(Stored data entries)
*** Begin section ***

/-- ROUTE (R55, R176, R298, R325, R374, R413). -/
def State.routesOk (s : State) (x : Slot) (p : Plan) : Bool :=
  p.placed.all (·.whole) &&
  (p.drains.all fun q => match q with
    | some ((die, co), l) => l.all (drainEntryOk die co)
    | none => false) &&
  (p.dests.all fun d => x.destOk d.1 d.2 && match d.2.brick with
    | some b => bit (s.tenancy x.tenancy).cfg.toNat (BrickId.bay b)
    | none => true) &&
  (p.placed.all fun q => match q.note with
    | some n => p.dests.all fun d => d.2 ≠ .input q.brick n
    | none => true) &&
  (p.names.all fun a => p.names.all fun b => s.ringPathOk x.tenancy (BrickId.die a) (BrickId.die b))

/-- SHAPE (R250); a place whose words are all zero holds no record (R386, log 18). -/
def Placing.shapesOk (p : Placing) : Bool := !BrickId.isEdge p.brick || p.shapes.all fun x => !x.malformed || x.words.all (· = 0)

/-- Able to fire GLD, GST or GAT (R241). -/
def firesGlobal (pool : List Word) : Bool := pool.any fun w => 0x78 ≤ bits w.toNat 63 57 && bits w.toNat 63 57 ≤ 0x7A

/-- The explicit owner map at OMAP (R372); none where it cannot be read or a zero field holds a one. -/
def State.readOwners (s : State) (g : RegionId) (x : Slot) : Option (List (Nat × Nat × BrickId)) × State :=
  match s.classRead { cls := .ctl, tenancy := x.tenancy, region := some g } x.omap 8 with
  | (.error _, s) => (none, s)
  | (.ok (h, _), s) =>
    let n := leValue h
    if n = 0 || 256 < n then (none, s)
    else match s.classRead { cls := .ctl, tenancy := x.tenancy, region := some g } (x.omap + 8) (16 * n) with
      | (.error _, s) => (none, s)
      | (.ok (l, _), s) =>
        ((List.range n).mapM fun i =>
          let w0 := wordAt l (16 * i)
          let w1 := wordAt l (16 * i + 8)
          if bits w0 12 0 ≠ 0 || bits w0 63 54 ≠ 0 || bits w1 63 46 ≠ 0 then none
          else (x.relocate (bits w1 45 32)).map fun b => (bits w0 53 13, bits w1 31 0, b), s)

/-- OWNER (R241, R372, R420). -/
def State.ownersOk (s : State) (x : Slot) (p : Plan) (map : Option (List (Nat × Nat × BrickId))) : Bool :=
  let edges := p.names.filter fun b => BrickId.isEdge b && s.inService b
  let owners := edges ++ ((map.getD []).map fun e => e.2.2)
  (p.placed.all fun q => !firesGlobal q.pool || edges.any fun e => BrickId.die e = BrickId.die q.brick) &&
  map.isSome && (map.getD []).all (fun e => edges.contains e.2.2) &&
  noPair (fun (a b : Nat × Nat × BrickId) => BrickId.die a.2.2 = BrickId.die b.2.2 && spansMeet (a.1, a.2.1) (b.1, b.2.1)) (map.getD []) &&
  p.names.all fun b => owners.all fun o => BrickId.die o ≠ BrickId.die b || (s.wallBetween x.tenancy b o).isNone

/-- Parameter windows of a course section: number, address, size (R219). -/
def CoursePart.params (c : CoursePart) : List (Nat × Nat × Nat) :=
  (List.range 8).filterMap fun n =>
    let size := wordAt c.sec (0x148 + 16 * n) % 8192
    if size = 0 then none else some (n, wordAt c.sec (0x140 + 16 * n) % 2 ^ 54, size)
def roundUp256 (n : Nat) : Nat := ceilDiv n 256 * 256

/-- The courses on which an image places a brick, and the windows that its region binds. -/
def coursesOf (bricks : List BrickId) : List (Nat × Nat) := (bricks.map fun b => (BrickId.die b, BrickId.course b)).eraseDups
def LoadImage.windows (img : LoadImage) : List (Nat × Nat × Nat) := (img.courses.flatMap (·.params)).eraseDups

/-- PARAM (R219): sizes, store space, and the copies. -/
def State.readParams (s : State) (g : RegionId) (t : Nat) : List (Nat × Nat × Nat) → Option (List (Nat × List Byte)) × State
  | [] => (some [], s)
  | (n, va, size) :: rest =>
    match s.classRead { cls := .ctl, tenancy := t, region := some g } va size with
    | (.error _, s) => (none, s)
    | (.ok (l, _), s) =>
      match s.readParams g t rest with
      | (none, s) => (none, s)
      | (some r, s) => (some ((n, l) :: r), s)
/-- The windows of a region fit (R219). DESIGN CHOICE (log 18): the windows of all its course sections are joined and bound on each of its courses, and a size that is no multiple of 8 or above 4,096, or two sections that bind one number differently, are rejected with PARAM too, which R374 names only for the 32 KiB limit and for the copies. -/
def State.paramsOk (s : State) (p : Plan) : Bool :=
  p.windows.all (fun w => w.2 % 8 = 0 && w.2 ≤ 4096) && noPair (fun (a b : Nat × Nat) => a.1 = b.1) p.windows &&
  (coursesOf p.names).all fun c =>
    (((s.params.getD (64 * c.1 + c.2) []).map fun w => roundUp256 w.data.length) ++ p.windows.map fun w => roundUp256 w.2).foldl (· + ·) 0 ≤ 32768

/-- Courses whose scheduler an image binds (R509). -/
def isTtqWord (w : Word) : Bool := bits w.toNat 63 57 = 0x7C
def LoadImage.binds (img : LoadImage) (x : Slot) (placed : List (BrickId × BrickPart)) (ds : List (Nat × Dest)) : List (Nat × Nat) :=
  ((placed.filterMap fun p => if p.2.pool.any isTtqWord then some (BrickId.die p.1, BrickId.course p.1) else none) ++
    (img.courses.filterMap fun c => match c.place x with
      | some q => if ((c.drains x).getD []).any (fun l => !l.isEmpty) then some q else none
      | none => none) ++
    ds.filterMap fun d => match d.2 with
      | .steer die c => some (die, c)
      | _ => none).eraseDups

/-- SCHED. -/
def State.schedsFree (s : State) (cs : List (Nat × Nat)) : Bool := cs.all fun c => (s.sched c.1 c.2).region.isNone

/-- INUSE. -/
def State.bricksFree (s : State) (bs : List BrickId) : Bool :=
  bs.all fun b => (s.brick b).life ≠ .bound && (s.brick b).life ≠ .running

/-- What passes the checks and is to be loaded: bricks as they will stand in BOUND, with the granules to charge; load hash; owner map; parameter windows; the schedulers bound; and, for a resume, the region round, parked frames, gateways, and tokens for parameter ports. -/
structure Accepted where
  bricks : List (BrickId × Brick)
  pins : Nat
  hash : Nat
  owners : List (Nat × Nat × BrickId) := []
  params : List (Nat × List Byte) := []
  binds : List ((Nat × Nat) × Sched) := []
  cycles : Nat := 0
  round : Nat := 0
  maxTs : Nat := 0
  frames : List Frame := []
  gateways : List (Nat × Gateway) := []
  flights : List Flight := []
  deriving DecidableEq, Repr

/-- A bound course's scheduler at load (R294, R298, R370, R509), its counts as they stand (R302, log 16); whether an entry has `noeos` no image says, so it is a free draw (log 8). -/
def State.loadSched (s : State) (r : RegionId) (x : Slot) (c : Nat × Nat) (drains : List (List Dest)) : Sched :=
  let q := s.sched c.1 c.2
  { region := some r, base := x.tqb + (64 * c.1 + c.2) * 64 * 2 ^ x.tqs, size := 2 ^ x.tqs, gen := x.gen
    malf := q.malf, stale := q.stale, ltid := q.ltid, lstat := q.lstat
    routes := (List.range 8).map fun k => (drains.getD k [], decide (Config.freeNat (s.free + 512 * c.1 + 8 * c.2 + k) % 2 = 1)) }

/-- The cycles that some bytes, each lot with its bay, take to cross the configuration network: 32 B per cycle in each bay's segment, so 256 B per cycle on a die whose eight bays all load (R373, R416; log 18). -/
def crossing (lots : List (Nat × Nat)) : Nat :=
  (List.range 32).foldl (fun n k => max n (ceilDiv (((lots.filter fun p => p.1 = k).map (·.2)).foldl (· + ·) 0) 32)) 0

/-- The cycles that a load image takes to cross the configuration network: its sections and the bank data of its bricks. -/
def LoadImage.cycles (img : LoadImage) (x : Slot) (placed : List (BrickId × BrickPart)) : Nat :=
  crossing ((placed.map fun p => (BrickId.bay p.1, 4096 + ((bankExtents p.2.sec).map fun e => e.2.1).foldl (· + ·) 0)) ++
    img.courses.filterMap fun c => (c.place x).map fun q => (BrickId.bay (BrickId.mk q.1 q.2 0), 512))

/-- LDDIAG and LDWORD at a LOADBAD rejection (R48). -/
def State.noteLoadBad (s : State) (r : RegionId) (bad : List (BrickId × Nat × Nat × Word)) : State :=
  match bad with
  | [] => s
  | (b, k, reason, w) :: _ =>
    s.modDie r.die fun d => { d with
      lddiag := BitVec.ofNat 64 (b.toNat * 2 ^ 50 + k * 2 ^ 46 + reason * 2 ^ 38 + min 65535 bad.length * 2 ^ 22 + r.slot * 2 ^ 16)
      ldword := w }

/-- The checks of R374 from MAPOUT to SHAPE: the first that fails. -/
def State.placeReject (s : State) (x : Slot) (p : Plan) : Option Nat :=
  if !s.mapoutOk x p then some rejMapout
  else if !s.budgetOk x p then some rejBudget
  else if !p.placed.all (s.bankOk x) then some rejBank
  else if !s.routesOk x p then some rejRoute
  else if !p.placed.all Placing.shapesOk then some rejShape
  else none

/-- The words of a plan's pools that fail validation (R47). -/
def Plan.failures (p : Plan) : List (BrickId × Nat × Nat × Word) := poolFailures (p.placed.map fun q => (q.brick, q.pool))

*** End section ***

• [Try it]: Only lines that contain "hash" are needed, so copy each of them from the data.

• [Answer to the problem]:
/-- What passes the checks and is to be loaded: bricks as they will stand in BOUND, with the granules to charge; load hash; owner map; parameter windows; the schedulers bound; and, for a resume, the region round, parked frames, gateways, and tokens for parameter ports. -/
  hash : Nat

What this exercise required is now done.